-- ==== Sys2Proof/Word.lean ====
section
/-! DEFINITION. The words of the machine: a byte (20_memory.md R60), a segment selector (10_state.md R35), a
register or linear address of 64 bits (10_state.md R20). -/

namespace Sys2Proof

/-- A byte of memory or of an instruction (R60). -/
abbrev Byte := BitVec 8

/-- A segment selector, 16 bits (R35). -/
abbrev Sel := BitVec 16

/-- A 64-bit register, a linear address, a popped value zero-extended (R119 to R121). -/
abbrev Word := BitVec 64

end Sys2Proof
end

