-- ==== Sys2Proof/Machine/Iret.lean ====
section
/-! DEFINITION. The skeleton of one execution (40_iret_common.md R113) and the meanings of the six rows. -/

namespace Sys2Proof.Machine

/-- `IRET_exec(opsize)` for an instruction of `len` bytes without LOCK (40_iret_common.md R113). Outside the
spec's preconditions it is refused: VMX non-root operation (60 R294), CR4.VME = 1 in virtual-8086 mode (41
R144; log 21). -/
def iretExec (n : OpSize) (len : Nat) (s : State) : Out :=
  if s.vmxNonRoot then .refused .vmxNonRoot
  else match dispatch s with
    | .realAddress => finish s (realAddressMode n s)
    | .fromV86 =>
      if s.cr4VME then .refused .virtual8086Extensions else finish s (returnFromVirtual8086 n s)
    | .protectedMode =>
      if s.eflags.NT then taskReturn len s else finish s (protectedMode n s)
    | .ia32e => finish s (ia32eMode n s)

/-- `IRET`, `CF` with default operand size 16 (40_iret_common.md R110). -/
def execIret (p : Prefixes) (s : State) : Out :=
  iretExec .w16 (p.length + 1) s

/-- `IRET`, `66 CF` with default operand size 32 (R110). -/
def execIret66 (p : Prefixes) (s : State) : Out :=
  iretExec .w16 (p.length + 1) s

/-- `IRETD`, `CF` with default operand size 32 (R111). -/
def execIretd (p : Prefixes) (s : State) : Out :=
  iretExec .w32 (p.length + 1) s

/-- `IRETD`, `66 CF` with default operand size 16 (R111). -/
def execIretd66 (p : Prefixes) (s : State) : Out :=
  iretExec .w32 (p.length + 1) s

/-- `IRETQ` (R112): it exists in 64-bit mode only (30_encoding.md R95). -/
def execIretq (p : Prefixes) (s : State) : Out :=
  if modeOf s = .long64 then iretExec .w64 (p.length + 1) s
  else .refused .iretqOutside64

/-- LOCK: `#UD` at decode, before any stack access; NMIs are unblocked when NMI_UNBLOCK_ON_UD holds
(30_encoding.md R96, 40_iret_common.md R117). DESIGN CHOICE: in virtual-8086 mode CR4.VME is not tested, since the `#UD`
comes before the IOPL gate whose precondition CR4.VME = 0 is (60_exceptions.md R287; 41 R144, decision D29; log 21). -/
def execLockIret (_ : Prefixes) (s : State) : Out :=
  if s.vmxNonRoot then .refused .vmxNonRoot
  else raise .ud (if s.params.nmiUnblockOnUd then unblockNmi s else s)

end Sys2Proof.Machine
end

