/-- R214, R112: a return begun in protected, compatibility or 64-bit mode, to the same or an outer level, whose
instruction pointer is not accepted (above the limit of the new CS, or not canonical when the new mode is 64-bit mode)
raises #GP(0) and commits nothing. -/
def Obligations.UnacceptedReturnAddressFaults : Prop :=
  ∀ (i : Instr) (n : OpSize) (s : State) (ip cs fl d : Word),
    i.opSize = some n → (n = .w64 → modeOf s = .long64) → s.vmxNonRoot = false →
    modeOf s ≠ .real → modeOf s ≠ .v8086 → s.eflags.NT = false →
    popAt s n 0 = .ok ip → popAt s n 1 = .ok cs → popAt s n 2 = .ok fl →
    (modeOf s = .protectedMode → fl.getLsbD 17 = false ∨ s.cpl ≠ 0#2) →
    readDescriptor s (cs.setWidth 16) = .ok d → codeSegmentReturnable s (cs.setWidth 16) d →
    (s.cpl < selRpl (cs.setWidth 16) ∨ modeOf s = .long64 → ∃ sp ss newSS,
      popAt s n 3 = .ok sp ∧ popAt s n 4 = .ok ss ∧
      returnSSCheck s (ss.setWidth 16) (selRpl (cs.setWidth 16)) (segFromDescriptor (cs.setWidth 16) d) = .ok newSS) →
    ¬ returnAddressOk s d ip →
    exec i s = .fault (.exception (.gp (some 0#32)) { s with nmiBlocked := false })

/-- R190: with NT = 1 in IA-32e mode #GP(0) is raised before any pop. -/
def Obligations.NestedTaskFlagFaultsInIa32eMode : Prop :=
  ∀ (i : Instr) (n : OpSize) (s : State),
    i.opSize = some n → (n = .w64 → modeOf s = .long64) → s.vmxNonRoot = false →
    s.cr0PE = true → s.eferLMA = true → s.eflags.NT = true →
    exec i s = .fault (.exception (.gp (some 0#32)) { s with nmiBlocked := false })

/-! ### Task return -/

/-- R163: a task return with `SwitchTasks` given (iret, iret66, iretd, iretd66): the new task's state, with the
busy bit of the outgoing task's descriptor cleared. The model's choices: `SwitchTasks` is a table (log 5); the bit is
cleared after the switch's stores, in the new task's memory and translation, and what `TaskImage` does not hold stays
(log 23); SSP is the new task's only where shadow stacks are enabled at the old level or at the new one (R39), and that the
new level is judged under the new task's EFLAGS is the model's choice too, which neither R39 nor R250 says (log 23). -/
def Obligations.TaskReturnCompletes : Prop :=
  ∀ (i : Instr) (n : OpSize) (s : State) (link d pa : Word) (t : TaskImage),
    i.opSize = some n → n ≠ .w64 → s.vmxNonRoot = false → modeOf s = .protectedMode → s.eflags.NT = true →
    loadV s .supervisorRead s.tr.base 2 = .ok link →
    loadV s .supervisorRead (tssDescriptorAddr s (link.setWidth 16)) 8 = .ok d → taskLinkOk s (link.setWidth 16) d →
    lookupTask (link.setWidth 16) (s.rip + BitVec.ofNat 64 i.length) s.tasks = some (.switched t) →
    let stored := t.stores.foldl (fun m c => m.write c.1.toNat c.2) s.mem
    let entered : State := { s with
      rsp := t.rsp, rip := t.rip, eflags := t.eflags
      cs := t.cs, ss := t.ss, ds := t.ds, es := t.es, fs := t.fs, gs := t.gs
      cpl := t.cpl, ldtr := t.ldtr, tr := t.tr, cr3 := t.cr3
      ssp := if shadowStackEnabled s s.cpl = true ∨ shadowStackEnabled { s with eflags := t.eflags } t.cpl = true
        then t.ssp else s.ssp
      translation := t.translation
      mem := stored }
    Machine.translate entered .supervisorWrite (tssDescriptorAddr s s.tr.sel + 5#64) = .ok pa →
    (t.rip.setWidth 32).toNat ≤ t.cs.limit.toNat →
    exec i s = .next { entered with
      mem := stored.write pa.toNat (stored.read pa.toNat &&& 0xFD#8)
      nmiBlocked := false
      freeIdx := s.freeIdx + 1 }
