@[simp] theorem commitReturn_tasks (s : State) (n : OpSize) (f : Frame) (r : SegReg) :
    (commitReturn s n f r).tasks = s.tasks := rfl

@[simp] theorem commitReturn_freeIdx (s : State) (n : OpSize) (f : Frame) (r : SegReg) :
    (commitReturn s n f r).freeIdx = s.freeIdx := rfl

/-! ### `commitOuter` -/

@[simp] theorem commitOuter_gprs (s : State) (n : OpSize) (f : Frame) (st : StackItems) (r q : SegReg) (v : Word) :
    (commitOuter s n f st r q v).gprs = s.gprs := rfl

@[simp] theorem commitOuter_rsp (s : State) (n : OpSize) (f : Frame) (st : StackItems) (r q : SegReg) (v : Word) :
    (commitOuter s n f st r q v).rsp = loadStackPointer s n st.sp := rfl

@[simp] theorem commitOuter_rip (s : State) (n : OpSize) (f : Frame) (st : StackItems) (r q : SegReg) (v : Word) :
    (commitOuter s n f st r q v).rip = f.ip := rfl

@[simp] theorem commitOuter_eflags (s : State) (n : OpSize) (f : Frame) (st : StackItems) (r q : SegReg) (v : Word) :
    (commitOuter s n f st r q v).eflags = writeFlagsProt s.eflags (Eflags.ofImage f.flags) n s.cpl := rfl

@[simp] theorem commitOuter_cr0PE (s : State) (n : OpSize) (f : Frame) (st : StackItems) (r q : SegReg) (v : Word) :
    (commitOuter s n f st r q v).cr0PE = s.cr0PE := rfl

@[simp] theorem commitOuter_cr0AM (s : State) (n : OpSize) (f : Frame) (st : StackItems) (r q : SegReg) (v : Word) :
    (commitOuter s n f st r q v).cr0AM = s.cr0AM := rfl

@[simp] theorem commitOuter_cr3 (s : State) (n : OpSize) (f : Frame) (st : StackItems) (r q : SegReg) (v : Word) :
    (commitOuter s n f st r q v).cr3 = s.cr3 := rfl

@[simp] theorem commitOuter_cr4CET (s : State) (n : OpSize) (f : Frame) (st : StackItems) (r q : SegReg) (v : Word) :
    (commitOuter s n f st r q v).cr4CET = s.cr4CET := rfl

@[simp] theorem commitOuter_cr4VME (s : State) (n : OpSize) (f : Frame) (st : StackItems) (r q : SegReg) (v : Word) :
    (commitOuter s n f st r q v).cr4VME = s.cr4VME := rfl

@[simp] theorem commitOuter_eferLMA (s : State) (n : OpSize) (f : Frame) (st : StackItems) (r q : SegReg) (v : Word) :
    (commitOuter s n f st r q v).eferLMA = s.eferLMA := rfl

@[simp] theorem commitOuter_uCet (s : State) (n : OpSize) (f : Frame) (st : StackItems) (r q : SegReg) (v : Word) :
    (commitOuter s n f st r q v).uCet = s.uCet := rfl

@[simp] theorem commitOuter_sCet (s : State) (n : OpSize) (f : Frame) (st : StackItems) (r q : SegReg) (v : Word) :
    (commitOuter s n f st r q v).sCet = s.sCet := rfl

@[simp] theorem commitOuter_pl3Ssp (s : State) (n : OpSize) (f : Frame) (st : StackItems) (r q : SegReg) (v : Word) :
    (commitOuter s n f st r q v).pl3Ssp = s.pl3Ssp := rfl

@[simp] theorem commitOuter_cs (s : State) (n : OpSize) (f : Frame) (st : StackItems) (r q : SegReg) (v : Word) :
    (commitOuter s n f st r q v).cs = r := rfl
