/-- Settles O5: the default size of each row of the table, and 66H against it. -/
theorem operandSizeFollowsTheModeTable : Obligations.OperandSizeFollowsTheModeTable := by
  intro c p
  refine ⟨operandSize_of_rexW, fun hm hw => ?_, fun hm hdb => ?_, fun hm hdb => ?_⟩
  · rw [operandSize_of_not_rexW (by simp [hw])]
    simp [defaultIs32, hm]
  · rw [operandSize_of_not_rexW (by simp [hm])]
    simp [defaultIs32, hm, hdb]
  · rw [operandSize_of_not_rexW (by simp [hm])]
    cases hp : p.hasOpSize <;> simp [defaultIs32, hm, hdb]

/-! ### The row of an opcode -/

/-- The row keeps the prefixes it was read with. -/
@[simp] theorem classify_prefixes (c : DecodeCtx) (p : Prefixes) : (classify c p).prefixes = p := by
  unfold classify
  split
  · rfl
  · split <;> rfl

/-- REX.W is a bit of a REX byte, which stands in 64-bit mode only (R92). -/
theorem mode64_of_rexW {c : DecodeCtx} {p : Prefixes} (hr : rexAllowed c p = true) (hw : p.rexW = true) :
    c.mode64 = true := by
  unfold rexAllowed at hr
  unfold Prefixes.rexW at hw
  cases hrex : p.rex with
  | none => simp [hrex] at hw
  | some wrxb => simpa [hrex] using hr

/-- LOCK selects the illegal row (R96). -/
theorem classify_lock {c : DecodeCtx} {p : Prefixes} (hl : p.hasLock = true) : classify c p = .lockIret p := by
  simp [classify, hl]

/-- REX.W in 64-bit mode selects IRETQ (R94). -/
theorem classify_rexW {c : DecodeCtx} {p : Prefixes} (hl : p.hasLock = false) (hm : c.mode64 = true)
    (hw : p.rexW = true) : classify c p = .iretq p := by
  simp [classify, hl, operandSize_of_rexW hm hw]

/-- Otherwise the default size and 66H select the row (R94, R99). -/
theorem classify_legacy {c : DecodeCtx} {p : Prefixes} (hl : p.hasLock = false)
    (hn : ¬ (c.mode64 = true ∧ p.rexW = true)) :
    classify c p = if defaultIs32 c then (if p.hasOpSize then .iret66 p else .iretd p)
      else (if p.hasOpSize then .iretd66 p else .iret p) := by
  unfold classify
  rw [operandSize_of_not_rexW hn, hl]
  cases defaultIs32 c <;> cases p.hasOpSize <;> rfl

/-- The row that prefixes select is well-formed where they may stand. -/
theorem classify_wellFormed {c : DecodeCtx} {p : Prefixes} (hr : rexAllowed c p = true) :
    (classify c p).wellFormed c = true := by
  cases hl : p.hasLock with
  | true => simp [classify_lock hl, Instr.wellFormed, hl, hr]
  | false =>
    by_cases hq : c.mode64 = true ∧ p.rexW = true
    · obtain ⟨hm, hw⟩ := hq
      simp [classify_rexW hl hm hw, Instr.wellFormed, hl, hm, hw]
    · have hw : p.rexW = false := Bool.eq_false_iff.mpr fun hw => hq ⟨mode64_of_rexW hr hw, hw⟩
      rw [classify_legacy hl hq]
      cases hd : defaultIs32 c <;> cases hp : p.hasOpSize <;> simp [Instr.wellFormed, hl, hw, hr, hd, hp]

/-- The prefixes of a well-formed instruction may stand in its context (R92). -/
theorem rexAllowed_of_wellFormed {c : DecodeCtx} {i : Instr} (h : i.wellFormed c = true) :
    rexAllowed c i.prefixes = true := by
  cases i with
  | iretq p =>
    have hm : c.mode64 = true := (Bool.and_eq_true_iff.mp h).2
    simp [rexAllowed, hm]
  | lockIret p => exact (Bool.and_eq_true_iff.mp h).2
  | iret p | iret66 p | iretd p | iretd66 p =>
    simp only [Instr.wellFormed, Bool.and_eq_true] at h
    obtain ⟨⟨⟨-, hr⟩, -⟩, -⟩ := h
    exact hr

/-- Its prefixes select it. -/
theorem classify_of_wellFormed {c : DecodeCtx} {i : Instr} (h : i.wellFormed c = true) :
    classify c i.prefixes = i := by
  cases i with
  | iretq p =>
    simp only [Instr.wellFormed, Bool.and_eq_true, Bool.not_eq_true'] at h
    obtain ⟨⟨hl, hw⟩, hm⟩ := h
    exact classify_rexW hl hm hw
  | lockIret p => exact classify_lock (Bool.and_eq_true_iff.mp h).1
  | iret p | iret66 p | iretd p | iretd66 p =>
    simp only [Instr.wellFormed, Bool.and_eq_true, Bool.not_eq_true'] at h
    obtain ⟨⟨⟨⟨hl, hw⟩, -⟩, hp⟩, hd⟩ := h
    simp [Instr.prefixes, classify_legacy hl (show ¬ (c.mode64 = true ∧ p.rexW = true) by simp [hw]), hp, hd]

/-! ### The prefixes -/

@[simp] theorem legacyOfByte_byte (l : LegacyPrefix) : legacyOfByte l.byte = some l := by
  cases l <;> rfl

/-- A legacy byte is read from its own byte alone (R93, R96). -/
theorem legacyOfByte_eq_some {b : Byte} {l : LegacyPrefix} (h : legacyOfByte b = some l) : b = l.byte := by
  unfold legacyOfByte at h
  split at h
  · cases h
    assumption
  · split at h
    · cases h
      assumption
    · cases h

theorem legacy_byte_ne_opcode (l : LegacyPrefix) : l.byte ≠ opcodeByte := by
  cases l <;> decide

/-- A REX byte is 4H above its W R X B (R92). -/
theorem rexByte_of_isRexByte {b : Byte} (h : isRexByte b = true) : rexByte (b.extractLsb' 0 4) = b := by
  have hhigh : b.extractLsb' 4 4 = 4#4 := by simpa [isRexByte] using h
  have hwhole : b.extractLsb' 4 4 ++ b.extractLsb' 0 4 = b.extractLsb' 0 8 :=
    BitVec.extractLsb'_append_extractLsb'_eq_extractLsb' rfl
  rw [rexByte, ← hhigh, hwhole, BitVec.extractLsb'_eq_self]

@[simp] theorem rexByte_wrxb (w : BitVec 4) : (rexByte w).extractLsb' 0 4 = w :=
  BitVec.extractLsb'_append_eq_right

theorem rexByte_ne_opcode : ∀ w : BitVec 4, rexByte w ≠ opcodeByte := by decide

theorem legacyOfByte_rexByte : ∀ w : BitVec 4, legacyOfByte (rexByte w) = none := by decide

/-- The encoding of prefixes begins with the first legacy one. -/
theorem encode_cons (l : LegacyPrefix) (ls : List LegacyPrefix) (rex : Option (BitVec 4)) :
    Prefixes.encode ⟨l :: ls, rex⟩ = l.byte :: Prefixes.encode ⟨ls, rex⟩ := rfl

/-! ### Reading prefixes up to the opcode -/

/-- At the opcode there are none (R90). -/
theorem readPrefixes_opcode (m : Bool) (rest : List Byte) :
    readPrefixes m (opcodeByte :: rest) = .ok (⟨[], none⟩, rest) := by
  simp [readPrefixes]

/-- A legacy byte is the first of those read from it on (R90). -/
theorem readPrefixes_legacy {m : Bool} {bytes rest : List Byte} {p : Prefixes} (l : LegacyPrefix)
    (h : readPrefixes m bytes = .ok (p, rest)) :
    readPrefixes m (l.byte :: bytes) = .ok (⟨l :: p.legacy, p.rex⟩, rest) := by
  simp [readPrefixes, legacy_byte_ne_opcode, h]

/-- In 64-bit mode a REX byte stands immediately before the opcode (R92). -/
theorem readPrefixes_rex (w : BitVec 4) (rest : List Byte) :
    readPrefixes true (rexByte w :: opcodeByte :: rest) = .ok (⟨[], some w⟩, rest) := by
  simp [readPrefixes, readAfterRex, rexByte_ne_opcode, legacyOfByte_rexByte, Machine.isRexByte_rexByte]

/-- The encoding of prefixes that may stand in the context reads back as them. -/
theorem readPrefixes_encode {c : DecodeCtx} (p : Prefixes) (rest : List Byte) (h : rexAllowed c p = true) :
    readPrefixes c.mode64 (p.encode ++ opcodeByte :: rest) = .ok (p, rest) := by
  obtain ⟨legacy, rex⟩ := p
  induction legacy with
  | nil =>
    cases rex with
    | none => exact readPrefixes_opcode _ rest
    | some w =>
      have hm : c.mode64 = true := by simpa [rexAllowed] using h
      rw [hm]
      exact readPrefixes_rex w rest
  | cons l ls ih => exact readPrefixes_legacy l (ih h)

/-- What follows a REX byte that is read is the opcode (R92). -/
theorem readAfterRex_ok {r : Byte} {bytes rest : List Byte} {p : Prefixes} (h : readAfterRex r bytes = .ok (p, rest)) :
    p = ⟨[], some (r.extractLsb' 0 4)⟩ ∧ bytes = opcodeByte :: rest := by
  cases bytes with
  | nil => cases h
  | cons b bs =>
    by_cases hb : b = opcodeByte
    · rw [readAfterRex, if_pos hb] at h
      cases h
      exact ⟨rfl, by rw [hb]⟩
    · rw [readAfterRex, if_neg hb] at h
      cases h

/-- Prefix bytes that are read may stand in the context, and their encoding and the opcode are what was read. -/
theorem readPrefixes_ok {c : DecodeCtx} {bytes rest : List Byte} {p : Prefixes}
    (h : readPrefixes c.mode64 bytes = .ok (p, rest)) :
    rexAllowed c p = true ∧ bytes = p.encode ++ opcodeByte :: rest := by
  induction bytes generalizing p with
  | nil => cases h
  | cons b bs ih =>
    unfold readPrefixes at h
    split at h
    next hb =>
      cases h
      exact ⟨rfl, by rw [hb]; rfl⟩
    next =>
      split at h
      next l hl =>
        split at h
        next q rest' hq =>
          cases h
          obtain ⟨hrex, hbs⟩ := ih hq
          exact ⟨hrex, by rw [encode_cons, legacyOfByte_eq_some hl, hbs]; rfl⟩
        next => cases h
      next =>
        split at h
        next hrex =>
          obtain ⟨hm, hb⟩ := Bool.and_eq_true_iff.mp hrex
          obtain ⟨rfl, rfl⟩ := readAfterRex_ok h
          exact ⟨by simp [rexAllowed, hm], by simp [Prefixes.encode, rexByte_of_isRexByte hb]⟩
        next => split at h <;> cases h

/-! ### Decoding -/

/-- What decodes is exactly the encoding of a well-formed instruction, with the bytes after it (R90, R99, R100). -/
theorem decode_eq_ok_iff {c : DecodeCtx} {bytes rest : List Byte} {i : Instr} :
    decode c bytes = .ok (i, rest) ↔ i.wellFormed c = true ∧ bytes = encode i ++ rest := by
  constructor
  · intro h
    unfold decode at h
    split at h
    next p rest' hp =>
      cases h
      obtain ⟨hr, hbytes⟩ := readPrefixes_ok hp
      exact ⟨classify_wellFormed hr, by simp [encode, hbytes]⟩
    next => cases h
  · rintro ⟨hw, rfl⟩
    have hread : readPrefixes c.mode64 (encode i ++ rest) = .ok (i.prefixes, rest) := by
      simpa [encode] using readPrefixes_encode i.prefixes rest (rexAllowed_of_wellFormed hw)
    rw [decode, hread]
    simp only [classify_of_wellFormed hw]

/-- Settles O1: reading the prefixes gives them back, and they select the instruction. -/
theorem decodeInvertsEncode : Obligations.DecodeInvertsEncode :=
  fun _ _ _ h => decode_eq_ok_iff.mpr ⟨h, rfl⟩

/-- Settles O2: by induction on the bytes, what is read as prefixes is their encoding, and the row they select is
well-formed. -/
theorem decodeAcceptsOnlyEncodings : Obligations.DecodeAcceptsOnlyEncodings :=
  fun _ _ _ _ h => decode_eq_ok_iff.mp h

/-- Settles O3: twelve words, each run through the decoder. -/
theorem specEncodingsDecode : Obligations.SpecEncodingsDecode :=
  ⟨rfl, rfl, rfl, rfl, rfl, rfl, rfl, rfl, rfl, rfl, rfl, rfl⟩

/-- Outside 64-bit mode 48H is the opcode of another instruction (R95). -/
theorem readPrefixes_48 (bytes : List Byte) :
    readPrefixes false (0x48#8 :: bytes) = .error (.otherOpcode 0x48#8) := rfl

/-- Settles O4: IRETQ is well-formed in 64-bit mode only, and what decodes is well-formed. -/
theorem iretqDecodesOnlyIn64BitMode : Obligations.IretqDecodesOnlyIn64BitMode := by
  intro c bytes rest p hm
  constructor
  · intro h
    obtain ⟨hw, -⟩ := decode_eq_ok_iff.mp h
    have hlong : c.mode64 = true := (Bool.and_eq_true_iff.mp hw).2
    rw [hm] at hlong
    cases hlong
  · rw [decode, hm, readPrefixes_48]

end Sys2Proof
end

section
/-! PROOFS. One step (30_encoding.md R90, R101; 40_iret_common.md R126): the bytes a fetch reads, the mode they are
decoded in, and the illegal LOCK row (R96, R117). -/

namespace Sys2Proof.Machine

/-! ### LOCK -/

theorem byte_eq_lock_iff {l : LegacyPrefix} : l.byte = 0xF0#8 ↔ l = .lock := by
  cases l <;> decide

/-- LOCK among the prefixes is the byte F0H among theirs (30_encoding.md R96). -/
theorem hasLock_iff {p : Prefixes} : p.hasLock = true ↔ 0xF0#8 ∈ p.legacy.map LegacyPrefix.byte := by
  simp [Prefixes.hasLock, byte_eq_lock_iff]

/-- The illegal row gives `#UD` and leaves the state but for NMI_blocked, which NMI_UNBLOCK_ON_UD clears (R117). -/
theorem exec_lockIret {s : State} (p : Prefixes) (hv : s.vmxNonRoot = false) : exec (.lockIret p) s =
    .fault (.exception .ud { s with nmiBlocked := s.nmiBlocked && !s.params.nmiUnblockOnUd }) := by
  have hexec : exec (.lockIret p) s = execLockIret p s := rfl
  have hleft : (if s.params.nmiUnblockOnUd then unblockNmi s else s) =
      { s with nmiBlocked := s.nmiBlocked && !s.params.nmiUnblockOnUd } := by
    cases s.params.nmiUnblockOnUd <;> simp [unblockNmi]
  rw [hexec, execLockIret, if_neg (by simp [hv]), hleft, raise]

/-- Settles O8: F0H among the prefixes makes the illegal row well-formed, so its bytes decode to it. -/
theorem lockRaisesInvalidOpcode : Obligations.LockRaisesInvalidOpcode := by
  refine fun p s => ⟨fun c rest hlock hr => ?_, exec_lockIret p⟩
  have hw : (Instr.lockIret p).wellFormed c = true := by simp [Instr.wellFormed, hasLock_iff.mpr hlock, hr]
  refine decode_eq_ok_iff.mpr ⟨hw, ?_⟩
  simp [encode, Instr.prefixes, opcodeByte]

/-! ### The step -/

/-- A step executes what decodes from the bytes at CS:RIP (40_iret_common.md R126). -/
theorem step_of_decode {s : State} {i : Instr} {rest : List Byte}
    (h : decode (decodeCtx s) (fetchBytes s) = .ok (i, rest)) : step s = exec i s := by
  rw [step, h]

/-- The well-formed instruction that stands at CS:RIP is what a step executes (30_encoding.md R90). -/
theorem step_of_encode {s : State} {i : Instr} (hw : i.wellFormed (decodeCtx s) = true)
    (h : ∀ k (hk : k < (encode i).length), fetchByte s (s.rip + BitVec.ofNat 64 k) = some (encode i)[k]) :
    step s = exec i s :=
  step_of_decode (rest := []) (decode_eq_ok_iff.mpr ⟨hw, by rw [fetchBytes_encode hw h, List.append_nil]⟩)

/-! ### The byte at a code offset -/

/-- The linear address of a code offset, in numbers (log 11). -/
theorem codeLinear_eq (s : State) (ip : Word) : codeLinear s ip =
    if modeOf s = .long64 then ip else BitVec.ofNat 64 ((s.cs.base.toNat + ip.toNat) % 2 ^ 32) := by
  unfold codeLinear
  refine ite_congr rfl (fun _ => rfl) fun _ => BitVec.eq_of_toNat_eq ?_
  rw [lowPart_toNat, BitVec.toNat_add, BitVec.toNat_ofNat, OpSize.bytes]
  omega

/-- Which code offsets can be fetched (log 17). -/
theorem codeInBounds_iff {s : State} {ip : Word} : codeInBounds s ip = true ↔
    if modeOf s = .long64 then canonical s ip = true else ip.toNat ≤ s.cs.limit.toNat := by
  unfold codeInBounds
  split
  · rfl
  · exact decide_eq_true_iff

theorem fetchByte_of_outside {s : State} {ip : Word} (h : ¬ codeInBounds s ip = true) : fetchByte s ip = none := by
  rw [fetchByte, if_neg h]

theorem fetchByte_of_load {s : State} {ip : Word} {b : Byte} (h : codeInBounds s ip = true)
    (hb : loadByte s (.fetch s.cpl) (codeLinear s ip) = .ok b) : fetchByte s ip = some b := by
  rw [fetchByte, if_pos h, hb]

/-- A byte whose fetch access fails cannot be fetched (log 17). -/
theorem fetchByte_of_error {s : State} {ip : Word} {e : Stop}
    (he : loadByte s (.fetch s.cpl) (codeLinear s ip) = .error e) : fetchByte s ip = none := by
  rw [fetchByte, he]
  exact ite_self none

/-! ### The mode, in bits -/

/-- The context of decoding is 64-bit mode or not, and CS.DB (30_encoding.md R101). -/
theorem decodeCtx_eq (s : State) : decodeCtx s = ⟨decide (modeOf s = .long64), s.cs.DB⟩ := by
  unfold decodeCtx
  cases modeOf s <;> rfl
────────────────
**Task prompt**
Return only the lines between the one holding "readPrefixes c.mode64 (p.encode" and the one holding "exact readPrefixes_rex w rest", inclusive, exactly as they appear above.

**Exercise answer**
    readPrefixes c.mode64 (p.encode ++ opcodeByte :: rest) = .ok (p, rest) := by
  obtain ⟨legacy, rex⟩ := p
  induction legacy with
  | nil =>
    cases rex with
    | none => exact readPrefixes_opcode _ rest
    | some w =>
      have hm : c.mode64 = true := by simpa [rexAllowed] using h
      rw [hm]
      exact readPrefixes_rex w rest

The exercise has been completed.